Days of difference Calculation

How to calculate the total days between 2 dates without using programming language specific features? At the moment I was given the question, I have no idea, because I don’t know how to get a precise day number for each year. After like 20 minutes (I react slowly sometimes), I realized that there is a solution.

I recalled in Chinese calendar there is a leap year for around every 4 years. The exact rule for leap year is a bit complex, I checked google and found some adequate to use answers. Suppose we already have a function leapyear(y) which returns 1 to indicate a year is leap year or 0 for not a leap year, we then have a solution. I put the pseudo code below,

Int function getDaysOfYear(var year)

{

Case(leapyear(year)){

Case 0: daysOfYear = 365; break;

Case 1: daysOfYear = 366; break; // leap year has 366 days

}

Return daysOfYear;

}

int function getDaysOfMonth(var month, var year)

{

If (leapyear(year) and month==2)

{

month = 0;

}

case(month) {

1, 3, 5, 7, 8, 10, 12: daysOfMonth = 31; break;

0: daysOfMonth = 29; break; // leap year’s February month only have 29 days

2: daysOfMonth = 28; break; // normal year’s February month only have 28 days

 4, 6, 9, 11: daysOfMonth = 30; break;

Other: break;

}

Return daysOfMonth;

}

Int daysOfDifference(var d1, var d2)

{

If (d1 > d2) swap(d1, d2);

// get days of all the years in between

For (int i=d1.y; i<d2.y; i++)

{

Days  += getDaysOfYear(i);

}

If (d1.m <= d2.m)

{

For (int j=d1.m; j<d2.m; j++)

{

Days += getDaysOfMonth(j);

}

} else

{

For (int j=d2.m; j<d1.m; j++)

{

Days -= getDaysOfMonth(j);

}

}

Days += d2.d – d1.d;

Return days;

}

Now we will handle the function leapyear(var year)

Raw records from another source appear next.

/-- Begin the descriptor in a working place: its local lines are read, other nodes are asked for theirs, and it goes on as
far as it can. A failing block that it reads, or writes in part, stops it first (R431, R435; log entry 78). -/
def beginRun (e : EngineId) (i : Fin 4) (tier : TierEvent) (s : State) : State :=
  match (getEngine s e).running[i] with
  | none => s
  | some r =>
    match jobPart r.job with
    | none => s
    | some p =>
      let d := r.job.desc
      let src := sourceExtents d r.job.regionLen
      let dst := destExtents s d r.job.regionLen
      let r := { r with asked := true, need := sourceLines d r.job.regionLen, arrivals := arrivalsOf s p d r.job.regionLen }
      let s := tierCounts s src dst tier
      match failingBlock s src dst tier with
      | some (a, integ) =>
        failRead (showEngine (setRun s e i (some { r with failed := true, need := [], why := .faulted })) e) p r.job a integ
      | none =>
        let s := noteOutputs (tierDone s dst tier) p r.job dst
        pump e i (setRun (askLines e p r s) e i (some r))

/-- Start the engine's next descriptor of a kind: one that waits in its place, else the one at the front of the queue when a
place is free and its ORDER allows it (R347, R348). -/
def startKind (e : EngineId) (kind : Nat) (tier : TierEvent) (s : State) : State :=
  let x := getEngine s e
  match waitingPlace x kind with
  | some i => beginRun e i tier s
  | none =>
    match x.queue, (List.finRange 4).find? (fun i => (x.running[i]).isNone) with
    | job :: rest, some i =>
      if dKind job.desc = kind ∧ (!job.ordered || x.running.toList.all (fun r => r.isNone)) then
        let s := { s with nextId := s.nextId + 1 }
        let run := newRun job (s.nextId - 1)
        let s := updEngine (accrue s e) e (fun x => { x with queue := rest, running := x.running.set i (some run) })
        beginRun e i tier (showEngine s e)
      else s
    | _, _ => s

/-- MOVE (R337). -/
def execMove (e : EngineId) (tier : TierEvent) (s : State) : Out := .next (startKind e 1 tier s)
/-- ZERO (R337): it reads nothing but the rest of a tier block that it writes in part (R431). Its row has no operand for what the tiers
report: corrections on the link to tier 2 are a free number (log entry 78). -/
def execZero (e : EngineId) (s : State) : Out :=
  let next := match waitingPlace (getEngine s e) 2 with
    | some i => ((getEngine s e).running[i]).map (fun (r : CopyRun) => r.job)
    | none => (getEngine s e).queue.head?
  let toLink := match next with
    | some j => dKind j.desc == 2 && (destExtents s j.desc j.regionLen).any (fun x => x.1 / 2 ^ 48 == 0)
    | none => false
  .next (startKind e 2 .clean (if toLink then countLink s else s))
/-- TRANSPOSE (R337). -/
def execTranspose (e : EngineId) (tier : TierEvent) (s : State) : Out := .next (startKind e 3 tier s)
/-- DIAG (R341, R342, R345). -/
def execDiag (e : EngineId) (tier : TierEvent) (s : State) : Out := .next (startKind e 4 tier s)
/-- GATHER (R343). -/
def execGather (e : EngineId) (tier : TierEvent) (s : State) : Out := .next (startKind e 5 tier s)
/-- REGION (R337, R161). -/
def execRegion (e : EngineId) (tier : TierEvent) (s : State) : Out := .next (startKind e 6 tier s)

I’m giving a Gregorian calendar leapyear calculation method below, It is still not 100% accurate for very big years (much larger than 172800).

There are 3 rules for judging a leap year,

1.       Year can be devided by 4, but not by 100

2.       Year can be devided by 400, but not by 3200

3.       Year can be devided by both 3200 and 172800

int leapyear(int year)

{

if (((year%3200)&&(year% 172800))||((year%400==0)&&(year%3200!=0)) || (year%100!=0) && (year%4==0))

 return 1;

else

return 0;

}

Any genius answers to the days of difference question is more than welcome to add.